In short, there is confusion in the public arena about which threats, or perhaps which motives underlying them we need to be alert to. Targeting all possible cyber attacks against private corporate sites such as MPAA or Sony incurs a risk of coming public backlash as well.

The consultative and participative approach being adopted in the Government’s forthcoming cyber white paper could prompt a much needed national dialogue about where the priorities and counter measures should be.

Valli believes the Government needs to introduce at least $100 million over five years for a rang of such initiatives including investing in skills shortages in this area. However the demand for cyber security specialists is far greater than the supply, according to Valli.

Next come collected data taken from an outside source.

/-- Settles O45: each clause says whether a byte the answer stands for is in the VRAM range. -/
theorem fetchFollowsTheIsaAnswer : Obligations.FetchFollowsTheIsaAnswer := by
  intro isa s hc hrun hdue hphase k ans
  rw [runMove_consumer_fetch hc hrun hdue hphase]
  refine ⟨fun hans hpc => ?_, fun hans hwf hpc => ?_, fun hans hout => ?_, fun hans hin => ?_, fun r hans =>
    ⟨fun hmeets => stepFetch_of_meetsVram hans hmeets, fun hclear => ?_⟩⟩
  · refine stepFetch_of_clear hans fun a ha => Bool.eq_false_iff.2 fun hin => ?_
    have := (inVram_iff.1 hin).2
    exact absurd (hpc.trans ha.1) (not_le.2 this)
  · obtain ⟨a, hin, ha⟩ := exists_inVram_of_lt_vramHi hwf hpc
    exact stepFetch_of_meetsVram hans ⟨a, hin, ha⟩
  · exact stepFetch_of_clear hans fun a ha => by rwa [show a = s.cons.pc from ha]
  · exact stepFetch_of_meetsVram hans ⟨_, hin, rfl⟩
  · rw [stepFetch_of_clear hans hclear]
    refine ⟨fun ⟨a, ha, hout⟩ => ?_, fun hall => ?_⟩
    · rw [afterFetch, if_pos (List.any_eq_true.2 ⟨a, ha, decide_eq_true hout⟩)]
    · rw [afterFetch, if_neg]
      rw [List.any_eq_true]
      rintro ⟨a, ha, hout⟩
      exact absurd (hall a ha) (not_lt.2 (of_decide_eq_true hout))

/-! ### The reasons of a refusal -/

/-- Every operation's word decodes to it (30_encoding.md R92). -/
theorem decode_encode (i : Instr) : decode (encode i) = .ok i := by
  cases i with
  | idle port => cases port <;> decide
  | take ie =>
    obtain ⟨hop, hie, -⟩ := packC_fields 0#32 0#32 0#16 0#16 ie 1#4
    cases ie <;> simp [encode, decode, decodeC, hop, hie]
  | set x y data =>
    obtain ⟨hop, -, hx, hy, hdata, -⟩ := packC_fields 0#32 data y x false 2#4
    simp [encode, decode, decodeC, hop, hx, hy, hdata]
  | get x y =>
    obtain ⟨hop, -, hx, hy, -⟩ := packC_fields 0#32 0#32 y x false 3#4
    simp [encode, decode, decodeC, hop, hx, hy]
  | vstore addr data =>
    obtain ⟨hop, -, -, -, hdata, haddr⟩ := packC_fields addr data 0#16 0#16 false 4#4
    simp [encode, decode, decodeC, hop, hdata, haddr]
  | publish kind code =>
    obtain ⟨hop, hkind, hcode⟩ := packP_fields code kind.bits 8#4
    simp [encode, decode, decodeP, hop, hkind, hcode, kindOfBits_bits]
  | snapshot => decide

/-- An activity's issue is refused only for an operation with a field too wide (30_encoding.md R87). -/
theorem issue_encode_refused {i : Instr} {s : State} {why : Refusal} (h : issue (encode i) s = .refused why) :
    why = .fieldWidth ∧ i.wf s.cfg = false := by
  obtain ⟨hwhy, -, -, hw⟩ := issue_refused h
  exact ⟨hwhy, by simpa [widthOk, decode_encode] using hw⟩

/-- A perform of a request an issue admits is not refused (40_port_protocol.md R110). -/
theorem performPort_ne_refused {s : State} {port : Port} (ha : PendingAdmitted s.cfg s.block port) {why : Refusal} :
    performPort port s ≠ .refused why := by
  intro h
  unfold performPort at h
  split at h
  · cases h
  · rename_i r hr
    split at h
    · rename_i i hd
      rw [if_pos ((ha r hr).op hd).2] at h
      exact exec_ne_refused h
    · exact performOn_ne_refused h

/-- A request presented is refused only at its issue (40_port_protocol.md R110). -/
theorem presentReq_refused {r : ReqWord} {s : State} {why : Refusal} (h : presentReq r s = .refused why) :
    why = .fieldWidth ∧ widthOk s.cfg r = false := by
  unfold presentReq at h
  split at h
  · cases h
  · split at h
    · obtain ⟨hwhy, -, -, hw⟩ := issue_refused h
      exact ⟨hwhy, hw⟩
    · cases h

theorem retireFree_ne_refused {port : Port} {s : State} {why : Refusal} : retireFree port s ≠ .refused why := by
  unfold retireFree
  split
  · cases port
    · cases s.block.cPort <;> simp
    · cases s.block.pPort <;> simp
  · simp

theorem stepInputCheck_ne_refused {isa : Isa} {s : State} {why : Refusal} : stepInputCheck isa s ≠ .refused why := by
  unfold stepInputCheck
  cases s.block.cPort
  case idle =>
    intro h
    cases (issue_encode_refused h).2
  all_goals simp

/-- Fetch is refused only for a byte in the VRAM range that its answer stands for (20_memory.md R57). -/
theorem stepFetch_refused {isa : Isa} {s : State} {why : Refusal} (h : stepFetch isa s = .refused why) :
    why = .vramRead ∧ ∃ a, inVram s.cfg a = true ∧
      fetchReads s.cfg s.cons.pc (isa.step s.cfg s.cons.cpu s.cons.mem s.cons.pc s.cons.ie) a := by
  by_cases hmeets : ∃ a, inVram s.cfg a = true ∧
      fetchReads s.cfg s.cons.pc (isa.step s.cfg s.cons.cpu s.cons.mem s.cons.pc s.cons.ie) a
  · rw [stepFetch_of_meetsVram rfl hmeets] at h
    cases h
    exact ⟨rfl, hmeets⟩
  · rw [stepFetch_of_clear rfl fun a ha => Bool.eq_false_iff.2 fun hin => hmeets ⟨a, hin, ha⟩] at h
    cases h

/-- Execute is refused only at the issue of a store whose address is too wide (30_encoding.md R87). -/
theorem stepExecute_refused {isa : Isa} {s : State} {why : Refusal} (h : stepExecute isa s = .refused why) :
    why = .fieldWidth ∧ ∃ r a n v nx, s.cons.fetched = some r ∧ r.action = .store a n v nx ∧
      2 ^ s.cfg.addrW ≤ a.toNat := by
  unfold stepExecute at h
  split at h
  · cases h
  · rename_i r hf
    split at h
    · rename_i a n v nx haction
      split at h
      · obtain ⟨hwhy, hw⟩ := issue_encode_refused h
        exact ⟨hwhy, r, a, n, v, nx, hf, haction, by simpa [Instr.wf] using hw⟩
      all_goals cases h
    all_goals cases h

theorem stepAdvance_ne_refused {s : State} {why : Refusal} : stepAdvance s ≠ .refused why := by
  unfold stepAdvance
  cases s.cons.fetched <;> simp

/-- The consumer is refused only in Fetch and Execute. -/
theorem stepConsumer_refused {isa : Isa} {s : State} {why : Refusal} (h : stepConsumer isa s = .refused why) :
    (s.cons.phase = .fetch ∧ stepFetch isa s = .refused why) ∨ stepExecute isa s = .refused why := by
  unfold stepConsumer at h
  split at h
  · split at h
    · cases h
    · cases hp : s.cons.phase <;> simp only [hp] at h
      · exact absurd h stepInputCheck_ne_refused
      · exact .inl ⟨rfl, h⟩
      · exact .inr h
      · exact absurd h stepAdvance_ne_refused
  · cases h

theorem stepSnapshot_ne_refused {s : State} {why : Refusal} : stepSnapshot s ≠ .refused why := by
  intro h
  unfold stepSnapshot at h
  split at h
  · cases (issue_encode_refused h).2
  · cases h
  · cases h
  · simp only at h
    split at h <;> cases h

/-- Input publishes codes of KEY_W bits, which an issue admits (43_activities.md R173). -/
theorem stepInput_ne_refused {es : List Event} {s : State} (ht : TodoFits s.cfg s.prod) {why : Refusal} :
    stepInput es s ≠ .refused why := by
  intro h
  unfold stepInput at h
  split at h
  · cases h
  · cases h
  · rename_i e rest hto
    split at h
    · have hfits := ht _ hto e List.mem_cons_self
      simpa [Instr.wf, hfits] using (issue_encode_refused h).2
    · cases h
    · cases h
    · simp only at h
      split at h <;> cases h

theorem stepSleep_ne_refused {s : State} {why : Refusal} : stepSleep s ≠ .refused why := by
  unfold stepSleep
  split <;> simp

theorem stepProducer_ne_refused {es : List Event} {ok : Bool} {s : State} (ht : TodoFits s.cfg s.prod) {why : Refusal} :
    stepProducer es ok s ≠ .refused why := by
  unfold stepProducer
  split
  · split
    · exact stepSnapshot_ne_refused
    · simp [stepPresent]
    · exact stepInput_ne_refused ht
    · exact stepSleep_ne_refused
  · simp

“We have in excess of 400 students enrolled in degree programs related to cyber security. We have a completion cohort of about 150 students a year a post graduate or lower level,” Valli said. “Yet the attacks are getting more dynamic more frequent, more sophisticated and his institution will produce only a fraction of the numbers required.

“This exacerbated by the finding that well resourced cyber attacks can be dynamically changing and defy stable analysis beyond a year or more.

“Unless the Government can bring more than threats to intervene and regulate, it will happen too slowly to make any difference.”